> [Collected data]:

****************

theorem exec_mxld_issuing {f : Side} {b : BitVec 5} {a : Src} {x : DWord} {y : Word} (hu : issuing s = some u)
    (hm : mqRoom s u.c = true) (hx : read64 u a (lowest u.cl.lanes) = some x)
    (hy : readSC u b (lowest u.cl.lanes) = some y) :
    exec (.mxld f b a) s = .next (if y.toNat / 32 ≠ 0 then trap s u 3 u.word
      else if x.toNat % 16 ≠ 0 then trap s u 4 (x.toNat % 2 ^ 32)
      else if (ownRec s u.c u.f.wg y.toNat).isNone then trap s u 10 (x.toNat % 2 ^ 32 + 6 * 2 ^ 32)
      else advance (enqueue s u (.mxld y.toNat x.toNat) 0 (u.flag f)) u) := by
  rw [exec_mxld, execMxld, mqWord64_issuing hu hm hx hy, operandTrap, causeTrap]

end

/-- Settles O15: the branches of each reservation word. -/
theorem reservationWords : Obligations.ReservationWords := by
  refine ⟨fun d b a s u x y hu hx hy hh hm => exec_rsvSet_issuing hu hx hy hh hm, fun d f b a s u hu hm =>
    ⟨fun x hx => ⟨fun h => ?_, fun h ho => ?_, fun h ho => ?_, fun hh h => ?_, fun hh h => ?_⟩,
     fun x y hx hy => ⟨fun h => ?_, fun h h16 => ?_, fun h h16 ho => ?_, fun h h16 ho => ?_⟩⟩⟩
  · rw [exec_rsvFree_issuing hu hm hx, if_pos (by omega)]
  · rw [exec_rsvFree_issuing hu hm hx, if_neg (by omega), if_pos (by simp [ho])]
  · rw [exec_rsvFree_issuing hu hm hx, if_neg (by omega), if_neg (by simp [ho])]
  · rw [exec_rsvGet_issuing hu hm hx hh, if_pos (by omega)]
  · rw [exec_rsvGet_issuing hu hm hx hh, if_neg (by omega)]
  · rw [exec_mxld_issuing hu hm hx hy, if_pos (by omega)]
  · rw [exec_mxld_issuing hu hm hx hy, if_neg (by omega), if_pos h16]
  · rw [exec_mxld_issuing hu hm hx hy, if_neg (by omega), if_neg (by omega), if_pos (by simp [ho])]
  · rw [exec_mxld_issuing hu hm hx hy, if_neg (by omega), if_neg (by omega), if_neg (by simp [ho])]

section
variable {s : State} {u : Iss}

/-! ### Accumulator words (R240 to R243) -/

theorem accWord_issuing {a : Src} {x : Word} {claims : Bool} {k : Nat → MqKind} (hu : issuing s = some u)
    (hm : mqRoom s u.c = true) (hx : read32 u a (lowest u.cl.lanes) = some x) :
    accWord s a claims k = .next (if x.toNat / 64 ≠ 0 then trap s u 3 u.word
      else if tileOther s u.c u.f.wg x.toNat then trap s u 11 (x.toNat + 2 ^ 32)
      else advance (enqueue (if claims then claimTile s u.c u.f.wg x.toNat else s) u (k x.toNat) 0 none) u) := by
  rw [accWord, mqWord_issuing hu hm hx, causeTrap_word, operandTrap, Nat.one_mul]
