/-- One instruction or event of the Sahuno: a constructor per row of spec/opcode_table.json, in its order.
DESIGN CHOICE, log entry 84. -/
inductive Instr where
  /-- ADD (R124). -/
  | add (x : Ea2)
  /-- SUB (R124). -/
  | sub (x : Ea2)
  /-- ADDI (R126). -/
  | addi (x : Ei)
  /-- MUL (R124). -/
  | mul (x : Ea2)
  /-- MULH (R124). -/
  | mulh (x : Ea2)
  /-- MULHU (R124). -/
  | mulhu (x : Ea2)
  /-- MIN (R124). -/
  | min (x : Ea2)
  /-- MAX (R124). -/
  | max (x : Ea2)
  /-- MINU (R124). -/
  | minu (x : Ea2)
  /-- MAXU (R124). -/
  | maxu (x : Ea2)
  /-- ADDSH (R124). -/
  | addsh (x : Ea2)
  /-- ABSD (R124). -/
  | absd (x : Ea2)
  /-- ADDS (R124). -/
  | adds (x : Ea2)
  /-- SUBS (R124). -/
  | subs (x : Ea2)
  /-- NEG (R125). -/
  | neg (x : Ea1)
  /-- ABS (R125). -/
  | abs (x : Ea1)
  /-- AND (R128). -/
  | and (x : Ea2)
  /-- OR (R128). -/
  | or (x : Ea2)
  /-- XOR (R128). -/
  | xor (x : Ea2)
  /-- ANDN (R128). -/
  | andn (x : Ea2)
  /-- ANDI (R129). -/
  | andi (x : Ei)
  /-- ORI (R129). -/
  | ori (x : Ei)
  /-- XORI (R129). -/
  | xori (x : Ei)
  /-- SHL (R128). -/
  | shl (x : Ea2)
  /-- SHR (R128). -/
  | shr (x : Ea2)
  /-- SAR (R128). -/
  | sar (x : Ea2)
  /-- SHLI (R129). -/
  | shli (x : EiShift)
  /-- SHRI (R129). -/
  | shri (x : EiShift)
  /-- SARI (R129). -/
  | sari (x : EiShift)
  /-- CLZ (R128). -/
  | clz (x : Ea1)
  /-- POPC (R128). -/
  | popc (x : Ea1)
  /-- BFX (R130). -/
  | bfx (x : EiBfx)
  /-- CEQ (R131). -/
  | ceq (x : Ea2)
  /-- CNE (R131). -/
  | cne (x : Ea2)
  /-- CLT (R131). -/
  | clt (x : Ea2)
  /-- CLE (R131). -/
  | cle (x : Ea2)
  /-- CLTU (R131). -/
  | cltu (x : Ea2)
  /-- CLEU (R131). -/
  | cleu (x : Ea2)
  /-- CEQI (R132). -/
  | ceqi (x : EiCmp)
  /-- CLTI (R132). -/
  | clti (x : EiCmp)
  /-- CGTI (R132). -/
  | cgti (x : EiCmp)
  /-- PAND (R133). -/
  | pand (x : Pr2)
  /-- POR (R133). -/
  | por (x : Pr2)
  /-- PXOR (R133). -/
  | pxor (x : Pr2)
  /-- PNOT (R133). -/
  | pnot (x : Pr1)
  /-- PSET (R133). -/
  | pset (x : Pr0)
  /-- PCLR (R133). -/
  | pclr (x : Pr0)
  /-- PMOV (R133). -/
  | pmov (x : Pr1)
  /-- MOV (R134). -/
  | mov (x : Ea1)
  /-- MOVI (R135). -/
  | movi (x : EiMov)
  /-- MOVHI (R135). -/
  | movhi (x : EiMov)
  /-- MOVK (R134). -/
  | movk (x : EaMovk)
  /-- STEER (R139). -/
  | steer (x : Ea2)
  /-- MERGE (R140). -/
  | merge (x : Ea2)
  /-- CARRY (R141). -/
  | carry (x : Ea2)
  /-- DROP (R137). -/
  | drop (x : EaChan)
  /-- ENDT (R138). -/
  | endt (x : EiEndt)
  /-- TAGW (R134). -/
  | tagw (x : Ea2)
  /-- TAGR (R134). -/
  | tagr (x : Ea1)
  /-- DIMR (R134). -/
  | dimr (x : Ea1)
  /-- REQ (R120). -/
  | req (x : EaChan)
  /-- CNTUP (R142). -/
  | cntup (x : Ea2)
  /-- SEL (R136). -/
  | sel (x : EaSel)
  /-- GETS (R122). -/
  | gets (x : EiGets)
  /-- FADD (R144). -/
  | fadd (x : Ea2)
  /-- FSUB (R144). -/
  | fsub (x : Ea2)
  /-- FMUL (R144). -/
  | fmul (x : Ea2)
  /-- FMA (R144). -/
  | fma (x : EaFma)
  /-- FMAX (R144). -/
  | fmax (x : Ea2)
  /-- FMIN (R144). -/
  | fmin (x : Ea2)
  /-- FCLT (R144). -/
  | fclt (x : Ea2)
  /-- FCVT (R145). -/
  | fcvt (x : EiFcvt)
  /-- LDP (R174). -/
  | ldp (x : EmLdp)
  /-- STP (R174). -/
  | stp (x : EmStp)
  /-- LDT (R174). -/
  | ldt (x : EmLd)
  /-- STT (R174). -/
  | stt (x : EmSt)
  /-- LDLINK (R175). -/
  | ldlink (x : EmSt)
  /-- LDFE (R176). -/
  | ldfe (x : EmLd)
  /-- LDFEC (R176). -/
  | ldfec (x : EmLd)
  /-- STFE (R176). -/
  | stfe (x : EmSt)
  /-- DISC (R182). -/
  | disc (x : EmSt)
  /-- FENCE (R183). -/
  | fence (x : EmFence)
  /-- PREF (R184). -/
  | pref (x : EmPref)
  /-- AADD (R185). -/
  | aadd (x : EmSt)
  /-- AMAX (R185). -/
  | amax (x : EmSt)
  /-- AFMAX (R185). -/
  | afmax (x : EmSt)
  /-- AMIN (R185). -/
  | amin (x : EmSt)
  /-- AXCHG (R185). -/
  | axchg (x : EmSt)
  /-- ACAS (R185). -/
  | acas (x : EmCas)
  /-- AOR (R185). -/
  | aor (x : EmSt)
  /-- ARDRS (R185). -/
  | ardrs (x : EmSt)
  /-- SEMADD (R428). -/
  | semadd (x : EiSem)
  /-- SEMWAIT (R428). -/
  | semwait (x : EiSemw)
  /-- SEMSET (R428). -/
  | semset (x : EiSem)
  /-- SEMRD (R428). -/
  | semrd (x : EiSemr)
  /-- BARRIV (R433). -/
  | barriv (x : EiBar)
  /-- BARWT (R433). -/
  | barwt (x : EiBarw)
  /-- BARAW (R433). -/
  | baraw (x : EiBarw)
  /-- SPAWN (R410). -/
  | spawn (x : EaDa)
  /-- FRES (R412). -/
  | fres (x : EaAb)
  /-- FJOIN (R411). -/
  | fjoin (x : EaA)
  /-- FPOLL (R415). -/
  | fpoll (x : EaDap)
  /-- TRIGGER (R413). -/
  | trigger (x : EaT)
  /-- SEAL (R300). -/
  | seal (x : EaDp)
  /-- FILL (R301). -/
  | fill (x : EaDap)
  /-- PKRD (R302). -/
  | pkrd (x : EaDp)
  /-- OPEN (R323). -/
  | openName (x : EaDap)
  /-- CLOSE (R325). -/
  | close (x : EaA)
  /-- BIND (R326). -/
  | bind (x : EaAb)
  /-- UNBIND (R326). -/
  | unbind (x : EaA)
  /-- REBIND (R327). -/
  | rebind (x : EaAb)
  /-- QUERY (R328). -/
  | query (x : EaQuery)
  /-- MKOBJ (R324). -/
  | mkobj (x : EaDap)
  /-- ISSUE (R146). -/
  | issue (x : ExIssue)
  /-- ISSUEV (R147). -/
  | issuev (x : ExIssuev)
  /-- SETS (R463). -/
  | sets (x : EaA)
  /-- TRAP (R463). -/
  | trap (x : EiTrap)
  /-- TRET (R463). -/
  | tret (x : EaT)
  /-- DONE (R151). -/
  | done (x : EaT)
  /-- EVCNT (R506). -/
  | evcnt (x : EiEvcnt)
  /-- VADD (R202). -/
  | vadd (x : VCmd)
  /-- VSUB (R202). -/
  | vsub (x : VCmd)
  /-- VMUL (R202). -/
  | vmul (x : VCmd)
  /-- VFMA (R202). -/
  | vfma (x : VCmd)
  /-- VMIN (R202). -/
  | vmin (x : VCmd)
  /-- VMAX (R202). -/
  | vmax (x : VCmd)
  /-- VABS (R202). -/
  | vabs (x : VCmd)
  /-- VNEG (R202). -/
  | vneg (x : VCmd)
  /-- VSCL (R202). -/
  | vscl (x : VCmd)
  /-- VADDS (R202). -/
  | vadds (x : VCmd)
  /-- VEXP2 (R203). -/
  | vexp2 (x : VCmd)
  /-- VLOG2 (R203). -/
  | vlog2 (x : VCmd)
  /-- VRCP (R203). -/
  | vrcp (x : VCmd)
  /-- VRSQ (R203). -/
  | vrsq (x : VCmd)
  /-- VTANH (R203). -/
  | vtanh (x : VCmd)
  /-- VSIGM (R203). -/
  | vsigm (x : VCmd)
  /-- VCVT (R204). -/
  | vcvt (x : VCmd)
  /-- VQDP8 (R205). -/
  | vqdp8 (x : VCmd)
  /-- VSPC (R206). -/
  | vspc (x : VCmd)
  /-- VSPX (R207). -/
  | vspx (x : VCmd)
  /-- VRSUM (R208). -/
  | vrsum (x : VCmd)
  /-- VRMAX (R208). -/
  | vrmax (x : VCmd)
  /-- VRAMAX (R208). -/
  | vramax (x : VCmd)
  /-- VRDRN (R208). -/
  | vrdrn (x : VCmd)
  /-- VCMP (R210). -/
  | vcmp (x : VCmd)
  /-- VSEL (R211). -/
  | vsel (x : VCmd)
  /-- VPERM (R212). -/
  | vperm (x : VCmd)
  /-- VBCAST (R212). -/
  | vbcast (x : VCmd)
  /-- VZIP (R213). -/
  | vzip (x : VCmd)
  /-- VUZP (R213). -/
  | vuzp (x : VCmd)
  /-- VTOP2 (R214). -/
  | vtop2 (x : VCmd)
  /-- VTAGS (R215). -/
  | vtags (x : VCmd)
  /-- VHEAP (R218). -/
  | vheap (x : VCmd)
  /-- VHDRN (R219). -/
  | vhdrn (x : VCmd)
  /-- VCNT (R221). -/
  | vcnt (x : VCmd)
  /-- VSCAN (R209). -/
  | vscan (x : VCmd)
  /-- MXLD (R239). -/
  | mxld (x : MxLd)
  /-- MXLDT (R240). -/
  | mxldt (x : MxLd)
  /-- MXEVICT (R242). -/
  | mxevict (x : MxBank)
  /-- MXRES (R241). -/
  | mxres (x : MxBank)
  /-- MXMUL (R243). -/
  | mxmul (x : MxMul)
  /-- MXMULT (R243). -/
  | mxmult (x : MxMult)
  /-- MXMULS (R243). -/
  | mxmuls (x : MxMuls)
  /-- MXGRAD (R247). -/
  | mxgrad (x : MxGrad)
  /-- MXGDRN (R248). -/
  | mxgdrn (x : MxGdrn)
  /-- MXDRN (R249). -/
  | mxdrn (x : MxDrn)
  /-- MXZERO (R250). -/
  | mxzero (x : MxZero)
  /-- SWALK (R261). -/
  | swalk (x : SWalk)
  /-- SBND (R262). -/
  | sbnd (x : SBnd)
  /-- SSTOP (R263). -/
  | sstop (x : SStop)
  /-- CPY (R271). -/
  | cpy (x : Cpy)
  /-- CPYG (R272). -/
  | cpyg (x : Cpy)
  /-- CPYS (R272). -/
  | cpys (x : CpyS)
  /-- CPYW (R273). -/
  | cpyw (x : CpyW)
  /-- CPYF (R275). -/
  | cpyf (x : CpyF)
  /-- CPYB (R276). -/
  | cpyb (x : CpyB)
  /-- CPYX (R277). -/
  | cpyx (x : CpyF)
  /-- TOKEN_ARRIVAL (R108). -/
  | tokenArrival (task edge : Nat)
  /-- PULL_REQUEST_ARRIVAL (R119). -/
  | pullRequestArrival (l : At) (e : Fin 16) (c : Fin 4)
  /-- LOAD_REPLY (R166). -/
  | loadReply (id : Nat)
  /-- ATOMIC_REPLY (R185). -/
  | atomicReply (id : Nat)
  /-- STORE_COMPLETION (R172). -/
  | storeCompletion (id : Nat)
  /-- DIRECTORY_REPLY (R322). -/
  | directoryReply (id : Nat)
  /-- FILL_GRANT (R301). -/
  | fillGrant (id : Nat)
  /-- PKRD_REPLY (R302). -/
  | pkrdReply (id : Nat)
  /-- FPOLL_REPLY (R415). -/
  | fpollReply (id : Nat)
  /-- SEMWAIT_ANSWER (R428). -/
  | semwaitAnswer (id : Nat)
  /-- BARRIER_ANSWER (R432). -/
  | barrierAnswer (id : Nat)
  /-- IMPLICIT_SEAL (R294). -/
  | implicitSeal (l : At)
  /-- COMMAND_BEGIN (R148). -/
  | commandBegin (l : At) (n : Node)
  /-- VECTOR_TOKEN_STEP (R194). -/
  | vectorTokenStep (l : At)
  /-- MATRIX_ROW_STEP (R243). -/
  | matrixRowStep (l : At)
  /-- MATRIX_LOAD_TOKEN (R239). -/
  | matrixLoadToken (l : At)
  /-- STREAM_TOKEN (R257). -/
  | streamToken (l : At) (n : Node)
  /-- COPY_UNIT (R267). -/
  | copyUnit (l : At)
  /-- COPY_COMPLETION (R270). -/
  | copyCompletion (l : At)
  /-- BOX_COMPLETE (R276). -/
  | boxComplete (l : At)
  /-- RIDGELINE_TRANSFER (R525). -/
  | ridgelineTransfer (task edge : Nat)
  /-- TRANSLATION_FILL (R161). -/
  | translationFill (tile : Nat) (i : Nat)
  /-- PAGE_WALK (R338). -/
  | pageWalk (region : Nat) (i : Nat)
  /-- PAGE_FAULT (R348). -/
  | pageFault (task : Nat)
  /-- VAULT_PORT_SERVE (R19). -/
  | vaultPortServe (id : Nat)
  /-- PAGE_MOVE_DONE (R344). -/
  | pageMoveDone (obj page : Nat)
  /-- ATOMIC_ENGINE_SERVE (R190). -/
  | atomicEngineServe (region : Nat) (arrivals : List Nat)
  /-- HOT_LINE_FETCH (R190). -/
  | hotLineFetch (region line : Nat)
  /-- SYNC_UNIT_SERVE (R421). -/
  | syncUnitServe (region : Nat) (arrivals : List Nat)
  /-- DIRECTORY_SERVE (R312). -/
  | directoryServe (id : Nat)
  /-- OBJECT_FREED (R315). -/
  | objectFreed (obj : Nat)
  /-- DISPATCH_DECISION (R417). -/
  | dispatchDecision
  /-- IMAGE_FETCH_DONE (R369). -/
  | imageFetchDone (region : Nat) (slot : Fin 4)
  /-- TILE_ARM (R373). -/
  | tileArm (l : At)
  /-- START (R374). -/
  | start (l : At) (n : Node)
  /-- FLUSH (R376). -/
  | flush (l : At) (n : Node)
  /-- CRST (R376). -/
  | crst (l : At) (n : Node)
  /-- CTXSW (R376). -/
  | ctxsw (l : At) (n : Node)
  /-- RECFG (R382). -/
  | recfg (l : At) (kid : Nat)
  /-- HALTC (R376). -/
  | haltc (l : At) (n : Node)
  /-- DRAIN (R389). -/
  | drain (l : At)
  /-- KSET (R380). -/
  | kset (l : At) (e : Fin 16) (c : Fin 4)
  /-- CAIRN_SEED (R384). -/
  | cairnSeed (task : Nat)
  /-- CAIRN_PASSAGE (R385). -/
  | cairnPassage (l : At) (n : Node)
  /-- CUT_COMPLETE (R297). -/
  | cutComplete (task : Nat)
  /-- COMMIT (R395). -/
  | commit (task : Nat)
  /-- SHORTFALL (R303). -/
  | shortfall (task : Nat)
  /-- GROUP_FAULT (R466). -/
  | groupFault (task : Nat)
  /-- GROUP_HALT (R389). -/
  | groupHalt (task : Nat)
  /-- DRAIN_COMPLETE (R389). -/
  | drainComplete (task : Nat)
  /-- FOLD (R391). -/
  | fold (task : Nat) (four : Bool)
  /-- FOLD_SWAP (R392). -/
  | foldSwap (task host : Nat)
  /-- UNFOLD (R393). -/
  | unfold (task : Nat)
  /-- WATCHDOG_EXPIRY (R470). -/
  | watchdogExpiry (task ticks : Nat)
  /-- REMOTE_RETRAIN_EXPIRY (R470). -/
  | remoteRetrainExpiry (task : Nat)
  /-- STORE_BUILD (R285). -/
  | storeBuild (l : At)
  /-- STORE_UNDERRUN (R288). -/
  | storeUnderrun (l : At)
  /-- ARBITRATION_PERIOD (R494). -/
  | arbitrationPeriod (x : PowerSample)
  /-- POWER_ALARM (R499). -/
  | powerAlarm (x : Alarms)
  /-- EMERGENCY_EXIT (R501). -/
  | emergencyExit
  /-- RAIL_REMOVED (R501). -/
  | railRemoved
  /-- POWER_ON (R512). -/
  | powerOn
  /-- PART_RESET (R519). -/
  | partReset
  /-- SHOCK_EVENT (R517). -/
  | shockEvent (g : Nat)
  /-- LAUNCH (R400). -/
  | launch (h : HostAt) (bytes : List Byte)
  /-- QDESC_WRITE (R402). -/
  | qdescWrite (h : HostAt) (q : Fin 16) (w : Dword)
  /-- ACCADD (R458). -/
  | accadd (h : HostAt) (w : Dword)
  /-- HOST_SEM_WRITE (R426). -/
  | hostSemWrite (h : HostAt) (m : Fin 64) (w : Dword)
  /-- FQIDX_WRITE (R468). -/
  | fqidxWrite (h : HostAt) (w : Dword)
  /-- RESUME (R469). -/
  | resume (h : HostAt) (task : Word)
  /-- REQUEUE (R469). -/
  | requeue (h : HostAt) (task : Word)
  /-- ABORT (R469). -/
  | abort (h : HostAt) (task : Word)
  /-- HALT (R469). -/
  | halt (h : HostAt) (task : Word)
  /-- PREEMPT (R469). -/
  | preempt (h : HostAt) (task : Word)
  /-- PGIN (R347). -/
  | pgin (h : HostAt) (w : Dword)
  /-- PGOUT (R347). -/
  | pgout (h : HostAt) (w : Dword)
  /-- PGUNPIN (R347). -/
  | pgunpin (h : HostAt) (w : Dword)
  /-- PGREAD (R347). -/
  | pgread (h : HostAt) (w : Dword)
  /-- HOST_OPEN (R331). -/
  | hostOpen (h : HostAt) (w : Dword)
  /-- HOST_CLOSE (R331). -/
  | hostClose (h : HostAt) (w : Dword)
  /-- HOST_BIND (R331). -/
  | hostBind (h : HostAt) (w : Dword)
  /-- HOST_UNBIND (R331). -/
  | hostUnbind (h : HostAt) (w : Dword)
  /-- HOST_REBIND (R331). -/
  | hostRebind (h : HostAt) (w : Dword)
  /-- HOST_QUERY (R331). -/
  | hostQuery (h : HostAt) (w : Dword)
  /-- HOST_MKOBJ (R331). -/
  | hostMkobj (h : HostAt) (w : Dword)
  /-- DIRENT_READ (R510). -/
  | direntRead (h : HostAt)
  /-- KERNEL_REGISTER (R368). -/
  | kernelRegister (h : HostAt) (kid : Nat)
  /-- KERNEL_UNLOAD (R368). -/
  | kernelUnload (h : HostAt) (kid : Nat)
  /-- APERTURE_READ (R511). -/
  | apertureRead (h : HostAt) (off : Nat)
  /-- APERTURE_WRITE (R511). -/
  | apertureWrite (h : HostAt) (off : Nat) (w : Word)
  /-- DEFINE_CONTEXT (R454). -/
  | defineContext (ctx : Nat) (fn : Fin 64)
  /-- UNDEFINE_CONTEXT (R454). -/
  | undefineContext (ctx : Nat)
  /-- RESET_FUNCTION (R472). -/
  | resetFunction (fn : Fin 64)
  /-- INITIATE_FUNCTION_LEVEL_RESET (R472). -/
  | initiateFunctionLevelReset (fn : Fin 64)
  /-- SPRING_CHECK (R518). -/
  | springCheck
  /-- SPRING_CHECK_DONE (R518). -/
  | springCheckDone (fenced : Dword) (router : Bool)
  /-- ATTEST (R513). -/
  | attest
  /-- KEYLOAD (R514). -/
  | keyload (w : Dword)
  /-- KEYDROP (R514). -/
  | keydrop (w : Dword)
  /-- SPAN (R515). -/
  | span
  /-- RECOVER (R516). -/
  | recover
  /-- BOOTST (R516). -/
  | bootst
  /-- LINK_RETRAIN (R483). -/
  | linkRetrain (n : Fin 8)
  /-- LINK_RESET (R483). -/
  | linkReset (n : Fin 8)
  /-- PARK (R501). -/
  | park (w : Dword)
  /-- UNPARK (R501). -/
  | unpark (w : Dword)
  /-- PWCAUSE_CLEAR (R500). -/
  | pwcauseClear (w : Dword)
  /-- REGISTER_WRITE (R4). -/
  | registerWrite (via : Via) (r : HostReg) (w : Dword)
  /-- LINK_TRAINING_DONE (R483). -/
  | linkTrainingDone (n : Fin 8) (lanes : Fin 9)
  /-- LANE_LOST (R483). -/
  | laneLost (n : Fin 8)
  /-- LINK_RETRAIN_TIMEOUT (R483). -/
  | linkRetrainTimeout (n : Fin 8)
  /-- FLIT_RECEIVE (R481). -/
  | flitReceive (n : Fin 8) (bytes : List Byte)
  /-- FLIT_APPLY (R488). -/
  | flitApply (src : Fin 16)
  /-- CLOCK_PROBE (R488). -/
  | clockProbe (src : Fin 16)
  /-- PROBE_ANSWER (R488). -/
  | probeAnswer (src : Fin 16)
  /-- WRITE_APPLIED (R490). -/
  | writeApplied (src : Fin 16)
  /-- FUNCTION_LEVEL_RESET_COMPLETE (R472). -/
  | functionLevelResetComplete (fn : Fin 64)
  deriving DecidableEq, Repr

****************

> [Your goal]:
Only the lines above starting at the line that holds "tokenArrival (task edge : Nat)" and ending at the line that holds "ctxsw (l : At) (n : Node)" are to be repeated, exactly and in full.

> [Written solution]:
  | tokenArrival (task edge : Nat)
  /-- PULL_REQUEST_ARRIVAL (R119). -/
  | pullRequestArrival (l : At) (e : Fin 16) (c : Fin 4)
  /-- LOAD_REPLY (R166). -/
  | loadReply (id : Nat)
  /-- ATOMIC_REPLY (R185). -/
  | atomicReply (id : Nat)
  /-- STORE_COMPLETION (R172). -/
  | storeCompletion (id : Nat)
  /-- DIRECTORY_REPLY (R322). -/
  | directoryReply (id : Nat)
  /-- FILL_GRANT (R301). -/
  | fillGrant (id : Nat)
  /-- PKRD_REPLY (R302). -/
  | pkrdReply (id : Nat)
  /-- FPOLL_REPLY (R415). -/
  | fpollReply (id : Nat)
  /-- SEMWAIT_ANSWER (R428). -/
  | semwaitAnswer (id : Nat)
  /-- BARRIER_ANSWER (R432). -/
  | barrierAnswer (id : Nat)
  /-- IMPLICIT_SEAL (R294). -/
  | implicitSeal (l : At)
  /-- COMMAND_BEGIN (R148). -/
  | commandBegin (l : At) (n : Node)
  /-- VECTOR_TOKEN_STEP (R194). -/
  | vectorTokenStep (l : At)
  /-- MATRIX_ROW_STEP (R243). -/
  | matrixRowStep (l : At)
  /-- MATRIX_LOAD_TOKEN (R239). -/
  | matrixLoadToken (l : At)
  /-- STREAM_TOKEN (R257). -/
  | streamToken (l : At) (n : Node)
  /-- COPY_UNIT (R267). -/
  | copyUnit (l : At)
  /-- COPY_COMPLETION (R270). -/
  | copyCompletion (l : At)
  /-- BOX_COMPLETE (R276). -/
  | boxComplete (l : At)
  /-- RIDGELINE_TRANSFER (R525). -/
  | ridgelineTransfer (task edge : Nat)
  /-- TRANSLATION_FILL (R161). -/
  | translationFill (tile : Nat) (i : Nat)
  /-- PAGE_WALK (R338). -/
  | pageWalk (region : Nat) (i : Nat)
  /-- PAGE_FAULT (R348). -/
  | pageFault (task : Nat)
  /-- VAULT_PORT_SERVE (R19). -/
  | vaultPortServe (id : Nat)
  /-- PAGE_MOVE_DONE (R344). -/
  | pageMoveDone (obj page : Nat)
  /-- ATOMIC_ENGINE_SERVE (R190). -/
  | atomicEngineServe (region : Nat) (arrivals : List Nat)
  /-- HOT_LINE_FETCH (R190). -/
  | hotLineFetch (region line : Nat)
  /-- SYNC_UNIT_SERVE (R421). -/
  | syncUnitServe (region : Nat) (arrivals : List Nat)
  /-- DIRECTORY_SERVE (R312). -/
  | directoryServe (id : Nat)
  /-- OBJECT_FREED (R315). -/
  | objectFreed (obj : Nat)
  /-- DISPATCH_DECISION (R417). -/
  | dispatchDecision
  /-- IMAGE_FETCH_DONE (R369). -/
  | imageFetchDone (region : Nat) (slot : Fin 4)
  /-- TILE_ARM (R373). -/
  | tileArm (l : At)
  /-- START (R374). -/
  | start (l : At) (n : Node)
  /-- FLUSH (R376). -/
  | flush (l : At) (n : Node)
  /-- CRST (R376). -/
  | crst (l : At) (n : Node)
  /-- CTXSW (R376). -/
  | ctxsw (l : At) (n : Node)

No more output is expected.